Со многими из них я не встречался ни разу с тех пор, как мы поехали за границу; с некоторыми виделся потом в Москве и Петербурге; но в дружестве или товариществе ни с кем из них не был впоследствии.
В живых из 21–го еще, сколько мне известно: П.Г.Редкин, Сокольский, Мих[аил] Куторга [200], Корнух — Троцкий, Котельников, Ивановский [201] и покуда я еще, — шестеро, и то не наверное; значит смерть похитила в течение 53 лет 15, вероятно, и более. Двое умерли еще в Дерпте: Шкля — ревский, чудный парень и поэт (С. — Петербургского университета), — от чахотки и один (ипохондрик довольно ограниченных способностей, из Харькова) — от холеры; остальные потом, и из них один, Чивилевъ [202], бывший наставником у покойного наследника Николая Александровича, сгорел в Царскосельском дворце (по слухам от руки сына).

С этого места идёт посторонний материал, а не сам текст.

/-- A gang (R385 to R393). -/
structure Gang where
  launch : Nat := 0
  idx : Nat := 0
  n : Nat := 0
  rowLen : Nat := 0
  zsize : Nat := 0
  /-- every member has attached -/
  formed : Bool := false
  depEarly : Bool := false
  parked : Bool := false
  /-- GO given, for a gang that spans devices (R395) -/
  go : Bool := true
  swapReplies : List Nat := []
  /-- the first device has been asked for a swap (R396) -/
  asked : Bool := false
  /-- members of other devices reported departed (R396) -/
  gone : List Nat := []
  /-- members of other devices reported attached and detached, and the sync generation that each has reached (R387, R390, R391; DESIGN CHOICE, log
  entry 18) -/
  away : List Nat := []
  awayDet : List Nat := []
  reached : AMap Nat := []
  /-- members of other devices reported to have set their slice (R389) -/
  slices : List Nat := []
  /-- what this device has last told of its own members: the generation, and 1 for a detached one -/
  told : AMap Nat := []
  toldDet : List Nat := []
  /-- sync generations that the gang has completed (R390) -/
  syncDone : Nat := 0
deriving DecidableEq, Repr

/-- The fields of a launch entry (R335). -/
structure Entry where
  kind : Nat := 0
  prio : Nat := 0
  snap : Bool := false
  width : Nat := 8
  ngroups : Nat := 1
  depth : Nat := 64
  scratch : Nat := 0
  nteams : Nat := 1
  lcnt : Nat := 0
  gang : Nat := 0
  entry : Nat := 0
  code : Nat := 0
  pb : Nat := 0
  ps : Nat := 0
  cs : Nat := 0
  cb : Nat := 0
  capt : Nat := 0
  args : List UWord := []
  gdom : Nat := 0
  gkey : Nat := 0
deriving DecidableEq, Repr

/-- A capability entry (R406): its two words, the second zero in a loaded entry. -/
structure Cap where
  lo : UWord := 0
deriving DecidableEq, Repr

/-- A bound-table entry (R194). -/
structure Bnd where
  lo : Word := 0
  hi : Word := 0
  action : Nat := 0
  int : Bool := false
deriving DecidableEq, Repr

/-- A unit that a launch has snapshotted (R474, R476): its bytes and tags, EXP and GONLY. -/
structure Snap where
  unit : Nat
  bytes : List Host.Cell
  tags : AMap Nat := []
  exp : Bool := false
  gonly : Bool := false
  /-- contexts of the launches that exposed it -/
  by_ : List Nat := []
deriving DecidableEq, Repr

/-- A launch (R14, R334, R339, R474 to R480). -/
structure Launch where
  ctx : Nat := 0
  queue : Nat := 0
  e : Entry := {}
  caps : AMap Cap := []
  bnd : AMap Bnd := []
  /-- teams created so far: the next `kteam` -/
  made : Nat := 0
  accepted : Bool := true
  /-- a domain launch: the first device has the ACCEPT of every device (R395) -/
  allIn : Bool := false
  finished : Bool := false
  cancelled : Bool := false
  lostWrite : Bool := false
  snaps : List Snap := []
  unrollable : Bool := false
  unprotected : Bool := false
  rolling : Bool := false
  replays : Nat := 0
  /-- clusters where a team of it has started (R262, R424) -/
  clusters : List Nat := []
  /-- the microcode staged last under which the package sequencer began its dispatch, if any (R499) -/
  micro : Option (BitVec 384) := none
deriving DecidableEq, Repr

/-- A completion counter (R338). -/
structure Counter where
  target : Nat := 0
  done : Nat := 0
  parent : Nat := 0xFFFF
  level : Nat := 0
  /-- 0 free, 1 open, 2 complete, 3 cancelling -/
  state : Nat := 0
  status : Nat := 0
  ctx : Nat := 0
  caddr : Nat := 0
  cval : UWord := 0
  /-- how far its completion is: 1 CVAL is to be written, 2 it is to be acknowledged (R339); the page that it awaits, and that its request failed -/
  fin : Nat := 0
  page : Option Nat := none
  failed : Bool := false
deriving DecidableEq, Repr

/-- A launch queue's registers (R333). -/
structure Queue where
  base : Nat := 0
  logn : Nat := 0
  en : Bool := false
  halt : Bool := false
  prod : Nat := 0
  cons : Nat := 0
  errIdx : Nat := 0
  errCode : Nat := 0
  /-- a wait entry holds the queue on this counter -/
  waiting : Option Nat := none
  /-- the 4 KiB page whose page request its acceptance awaits, and that the request has failed -/
  page : Option Nat := none
  failed : Bool := false
deriving DecidableEq, Repr

/-- A binding of an object to a region (R242, R287). -/
structure Binding where
  obj : Nat
  base : Nat
  len : Nat
deriving DecidableEq, Repr

/-- A context (R403 to R405). -/
structure Context where
  desc : List UWord := [0, 0, 0, 0, 0, 0, 0, 0]
  teardown : Bool := false
  bindings : List Binding := []
deriving DecidableEq, Repr

/-- A line of another device or of host memory as it was answered to a reader: its bytes, or why there are none (`bad`: 1 POISON, 2 badly
framed, 3 refused or lost to an engine, 4 refused to another reader). It lasts until the reader has used it (DESIGN CHOICE, log entry 76). -/
structure Answer where
  who : Reader
  tgt : Target
  bad : Nat := 0
  bytes : List Byte := []
deriving DecidableEq, Repr

/-- Which TLB holds an entry (R418): 0 core, 1 cluster, 2 die. -/
structure TlbAt where
  level : Nat
  idx : Nat
deriving DecidableEq, Repr

/-- A TLB entry (R418): a page of a context. -/
structure Tlb where
  place : TlbAt
  ctx : Nat
  base : Nat
  size : Nat
  tgt : Target
  rp : Bool
  wp : Bool
  xp : Bool
  tso : Bool
  dirty : Bool
deriving DecidableEq, Repr

/-- A walk-cache entry: the table that a non-leaf entry of a level names (R418). -/
structure WalkEntry where
  die : Nat
  ctx : Nat
  fab : Bool
  level : Nat
  prefix_ : Nat
  table : Target
  /-- the write and user and execute permissions gathered so far (host format) -/
  wp : Bool
  xp : Bool
deriving DecidableEq, Repr

/-- A miss entry of a TLB (R418, R419): the context and the 4 KiB page, the access that made it, and for the die's buffer the cluster that it came
from and whether a walker is at it, or whether it waits for a page request. -/
structure Miss where
  place : TlbAt
  ctx : Nat
  vpn : Nat
  core : Nat
  kind : Nat
  cl : Nat
  born : Nat
  walking : Bool := false
  paging : Bool := false
deriving DecidableEq, Repr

Измучившись ездою на перекладной, никогда еще не ездивши по дорогам с перекладинами из бревен, которые заменяли в то время во многих местах шоссе, мы остановились сначала в какой — то гостинице, едва ли не «Демут», в С. — Петербурге, а потом для нас отвели пустопорожнее помещение в тогдашнем университетском доме, кажется, у Семеновского моста.
Первый визит был хозяину Щучьего Двора, как его тогда звали, директору департамента народного просвещения (Д.И.Языкову), какому — то молчаливому и натянутому бюрократу; приглашены были к нему на обед; обедали скучно и безмолвно, а потом представились и самому министру народного просвещения, князю Ливену [203], генералу — немцу, говорившему весьма плохо по — русски, пиетисту по убеждению.
Назначен был, наконец, экзамен в Академии наук.
Для нас, врачей, пригласили экзаменаторов из Медико — хирургической академии, и именно Велланского и Буша [204].
Буш спросил у меня что — то о грыжах, довольно слегка; я ошибся только per lapsum linguae(Обмолвка (лат.)), сказав вместо art. epigastrica — art. hypogastrica. А я, признаться, трусил. Где, думаю, мне выдержать порядочный экзамен из хирургии, которою я в Москве вовсе не занимался! Радость после выдержания экзамена была, конечно, большая. Слава Богу, назад не воротят. Вообще экзамен в Академии для всех наших сошел хорошо с рук, за исключением Петра Григорьевича Редкина. Его, несчастного, отделал тогда академик Грефеъ [205] напропалую и дал такой строгий относительно judicium (Отзыв (лат.)), что решили не посылать П.Г.Редкина в Дерпт. Он, однако же, хорошо сделал, что не послушался такого варварского решения и поехал с нами на свой счет. В Дерпте чрез несколько времени решили иначе.
В Дерпт я ехал втроем с Редкиным и Сокольским на долгих; ночевали в Нарве; впервые в жизни видел водопад и кусок моря и прибыли в заезжий дом к Фрею в Дерпте, за несколько дней до начала осенне — зимнего семестра.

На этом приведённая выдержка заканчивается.